Aim of the task: Please print only the top portion of the entries below, ending with the line that contains "cases i with", exactly as written.

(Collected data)
────────
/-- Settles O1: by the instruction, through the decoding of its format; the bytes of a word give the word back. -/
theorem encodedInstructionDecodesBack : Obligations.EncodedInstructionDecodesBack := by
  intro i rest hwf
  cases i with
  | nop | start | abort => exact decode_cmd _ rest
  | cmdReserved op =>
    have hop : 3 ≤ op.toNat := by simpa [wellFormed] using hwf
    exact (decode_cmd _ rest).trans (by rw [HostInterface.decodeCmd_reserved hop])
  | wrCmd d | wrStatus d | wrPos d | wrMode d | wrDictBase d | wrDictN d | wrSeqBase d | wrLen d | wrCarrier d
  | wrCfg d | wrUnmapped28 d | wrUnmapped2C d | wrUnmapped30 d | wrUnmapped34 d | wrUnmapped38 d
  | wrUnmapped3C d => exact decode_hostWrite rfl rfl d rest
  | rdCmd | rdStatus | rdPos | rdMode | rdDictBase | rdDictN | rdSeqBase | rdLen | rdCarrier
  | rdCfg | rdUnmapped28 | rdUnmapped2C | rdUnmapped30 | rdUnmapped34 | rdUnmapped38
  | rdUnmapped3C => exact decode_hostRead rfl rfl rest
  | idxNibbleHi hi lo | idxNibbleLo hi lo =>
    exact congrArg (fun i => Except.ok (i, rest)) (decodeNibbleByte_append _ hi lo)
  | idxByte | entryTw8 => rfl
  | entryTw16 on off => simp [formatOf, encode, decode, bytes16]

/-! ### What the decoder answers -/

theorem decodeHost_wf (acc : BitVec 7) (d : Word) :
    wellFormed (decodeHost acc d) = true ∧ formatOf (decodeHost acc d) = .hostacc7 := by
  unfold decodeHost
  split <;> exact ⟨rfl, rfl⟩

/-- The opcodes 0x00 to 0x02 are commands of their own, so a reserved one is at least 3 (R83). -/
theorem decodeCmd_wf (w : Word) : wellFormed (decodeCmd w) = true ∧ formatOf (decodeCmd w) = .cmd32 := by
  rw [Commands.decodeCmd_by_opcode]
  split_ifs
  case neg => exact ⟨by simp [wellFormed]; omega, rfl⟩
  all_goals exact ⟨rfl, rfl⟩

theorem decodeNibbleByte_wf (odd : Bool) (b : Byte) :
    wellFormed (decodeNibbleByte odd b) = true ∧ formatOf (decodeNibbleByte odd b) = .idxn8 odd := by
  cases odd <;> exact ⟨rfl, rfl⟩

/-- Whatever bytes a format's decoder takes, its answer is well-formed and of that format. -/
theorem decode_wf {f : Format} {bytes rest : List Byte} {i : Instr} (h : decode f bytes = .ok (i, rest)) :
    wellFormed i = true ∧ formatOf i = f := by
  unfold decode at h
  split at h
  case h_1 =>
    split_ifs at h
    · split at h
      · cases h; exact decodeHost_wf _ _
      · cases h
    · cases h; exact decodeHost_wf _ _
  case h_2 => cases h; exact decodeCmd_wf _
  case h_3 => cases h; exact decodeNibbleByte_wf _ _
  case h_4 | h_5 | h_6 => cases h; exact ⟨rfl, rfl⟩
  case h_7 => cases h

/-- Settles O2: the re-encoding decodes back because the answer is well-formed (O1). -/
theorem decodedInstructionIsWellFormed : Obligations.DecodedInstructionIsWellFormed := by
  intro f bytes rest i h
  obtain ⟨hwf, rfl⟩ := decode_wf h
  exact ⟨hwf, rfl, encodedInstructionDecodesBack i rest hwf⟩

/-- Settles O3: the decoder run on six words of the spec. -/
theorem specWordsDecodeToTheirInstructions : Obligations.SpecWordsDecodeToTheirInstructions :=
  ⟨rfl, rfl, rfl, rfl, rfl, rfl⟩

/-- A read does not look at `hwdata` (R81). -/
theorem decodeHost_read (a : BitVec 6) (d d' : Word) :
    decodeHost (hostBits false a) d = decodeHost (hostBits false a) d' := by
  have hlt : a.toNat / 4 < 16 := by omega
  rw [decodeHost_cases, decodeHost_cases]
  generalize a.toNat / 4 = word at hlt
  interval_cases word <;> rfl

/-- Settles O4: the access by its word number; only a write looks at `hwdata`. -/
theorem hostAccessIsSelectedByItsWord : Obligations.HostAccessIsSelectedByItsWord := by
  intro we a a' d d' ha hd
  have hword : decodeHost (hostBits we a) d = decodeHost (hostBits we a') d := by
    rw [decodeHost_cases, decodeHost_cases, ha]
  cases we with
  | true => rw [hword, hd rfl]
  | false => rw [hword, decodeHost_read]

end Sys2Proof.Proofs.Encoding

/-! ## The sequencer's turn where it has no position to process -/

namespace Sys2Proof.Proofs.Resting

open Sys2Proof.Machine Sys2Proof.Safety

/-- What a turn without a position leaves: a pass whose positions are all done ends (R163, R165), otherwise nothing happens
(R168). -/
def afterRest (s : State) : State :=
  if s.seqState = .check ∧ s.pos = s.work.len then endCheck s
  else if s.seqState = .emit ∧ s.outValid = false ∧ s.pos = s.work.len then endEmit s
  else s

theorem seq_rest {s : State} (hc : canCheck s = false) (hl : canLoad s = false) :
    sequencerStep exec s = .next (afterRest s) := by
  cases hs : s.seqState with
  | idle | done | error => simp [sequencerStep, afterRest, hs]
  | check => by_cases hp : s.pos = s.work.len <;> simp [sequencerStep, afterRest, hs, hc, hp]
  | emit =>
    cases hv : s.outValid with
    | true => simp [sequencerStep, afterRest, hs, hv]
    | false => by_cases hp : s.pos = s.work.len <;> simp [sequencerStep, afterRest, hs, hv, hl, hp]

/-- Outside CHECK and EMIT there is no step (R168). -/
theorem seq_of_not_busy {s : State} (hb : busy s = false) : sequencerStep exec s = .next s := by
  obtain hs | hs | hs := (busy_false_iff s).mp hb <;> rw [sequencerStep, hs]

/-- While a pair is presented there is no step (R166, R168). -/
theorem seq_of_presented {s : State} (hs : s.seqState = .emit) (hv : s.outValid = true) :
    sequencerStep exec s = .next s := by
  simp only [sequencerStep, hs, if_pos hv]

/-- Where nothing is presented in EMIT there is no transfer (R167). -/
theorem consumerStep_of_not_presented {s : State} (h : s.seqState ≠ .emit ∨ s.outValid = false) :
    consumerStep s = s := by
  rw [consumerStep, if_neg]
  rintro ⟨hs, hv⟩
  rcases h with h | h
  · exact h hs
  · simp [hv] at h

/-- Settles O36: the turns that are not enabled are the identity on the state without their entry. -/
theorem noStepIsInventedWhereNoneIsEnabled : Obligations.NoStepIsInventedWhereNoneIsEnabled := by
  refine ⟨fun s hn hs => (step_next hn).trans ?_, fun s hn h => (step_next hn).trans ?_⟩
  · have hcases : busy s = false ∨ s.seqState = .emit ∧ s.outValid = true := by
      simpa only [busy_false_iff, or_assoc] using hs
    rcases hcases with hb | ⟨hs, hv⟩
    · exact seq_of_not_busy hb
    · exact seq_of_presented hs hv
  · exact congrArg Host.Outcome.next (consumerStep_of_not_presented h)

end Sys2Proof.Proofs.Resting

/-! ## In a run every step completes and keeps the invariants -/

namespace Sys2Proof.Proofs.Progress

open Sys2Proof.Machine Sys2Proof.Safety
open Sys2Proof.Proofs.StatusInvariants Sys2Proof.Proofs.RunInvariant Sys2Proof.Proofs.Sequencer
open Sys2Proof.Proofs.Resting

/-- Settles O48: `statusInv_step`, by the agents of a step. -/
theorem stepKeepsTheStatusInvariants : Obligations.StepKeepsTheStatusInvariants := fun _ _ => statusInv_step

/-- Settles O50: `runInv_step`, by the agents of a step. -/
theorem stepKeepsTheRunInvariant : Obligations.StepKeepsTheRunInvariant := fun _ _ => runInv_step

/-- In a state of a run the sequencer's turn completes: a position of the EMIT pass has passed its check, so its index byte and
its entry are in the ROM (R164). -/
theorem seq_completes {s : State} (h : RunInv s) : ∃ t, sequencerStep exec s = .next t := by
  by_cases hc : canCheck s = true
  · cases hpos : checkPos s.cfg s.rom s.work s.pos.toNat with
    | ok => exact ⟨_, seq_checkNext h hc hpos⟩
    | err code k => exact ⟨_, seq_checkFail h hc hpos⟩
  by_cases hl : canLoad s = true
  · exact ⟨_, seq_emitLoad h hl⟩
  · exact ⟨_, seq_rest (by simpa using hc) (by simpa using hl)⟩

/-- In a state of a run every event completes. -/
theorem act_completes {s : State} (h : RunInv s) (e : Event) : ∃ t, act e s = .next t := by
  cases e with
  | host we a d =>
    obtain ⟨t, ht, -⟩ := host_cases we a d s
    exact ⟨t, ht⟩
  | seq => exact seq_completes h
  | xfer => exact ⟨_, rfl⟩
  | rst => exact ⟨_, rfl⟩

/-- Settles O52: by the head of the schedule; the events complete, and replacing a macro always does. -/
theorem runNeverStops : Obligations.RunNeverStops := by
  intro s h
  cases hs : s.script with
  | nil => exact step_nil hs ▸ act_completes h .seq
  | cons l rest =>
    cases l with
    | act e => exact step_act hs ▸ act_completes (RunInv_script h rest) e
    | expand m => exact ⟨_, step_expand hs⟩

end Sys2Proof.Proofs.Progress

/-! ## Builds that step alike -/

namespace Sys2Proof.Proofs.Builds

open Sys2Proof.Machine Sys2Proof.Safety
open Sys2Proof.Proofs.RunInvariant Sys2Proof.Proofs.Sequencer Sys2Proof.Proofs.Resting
────────
Worked solution:
/-- Settles O1: by the instruction, through the decoding of its format; the bytes of a word give the word back. -/
theorem encodedInstructionDecodesBack : Obligations.EncodedInstructionDecodesBack := by
  intro i rest hwf
  cases i with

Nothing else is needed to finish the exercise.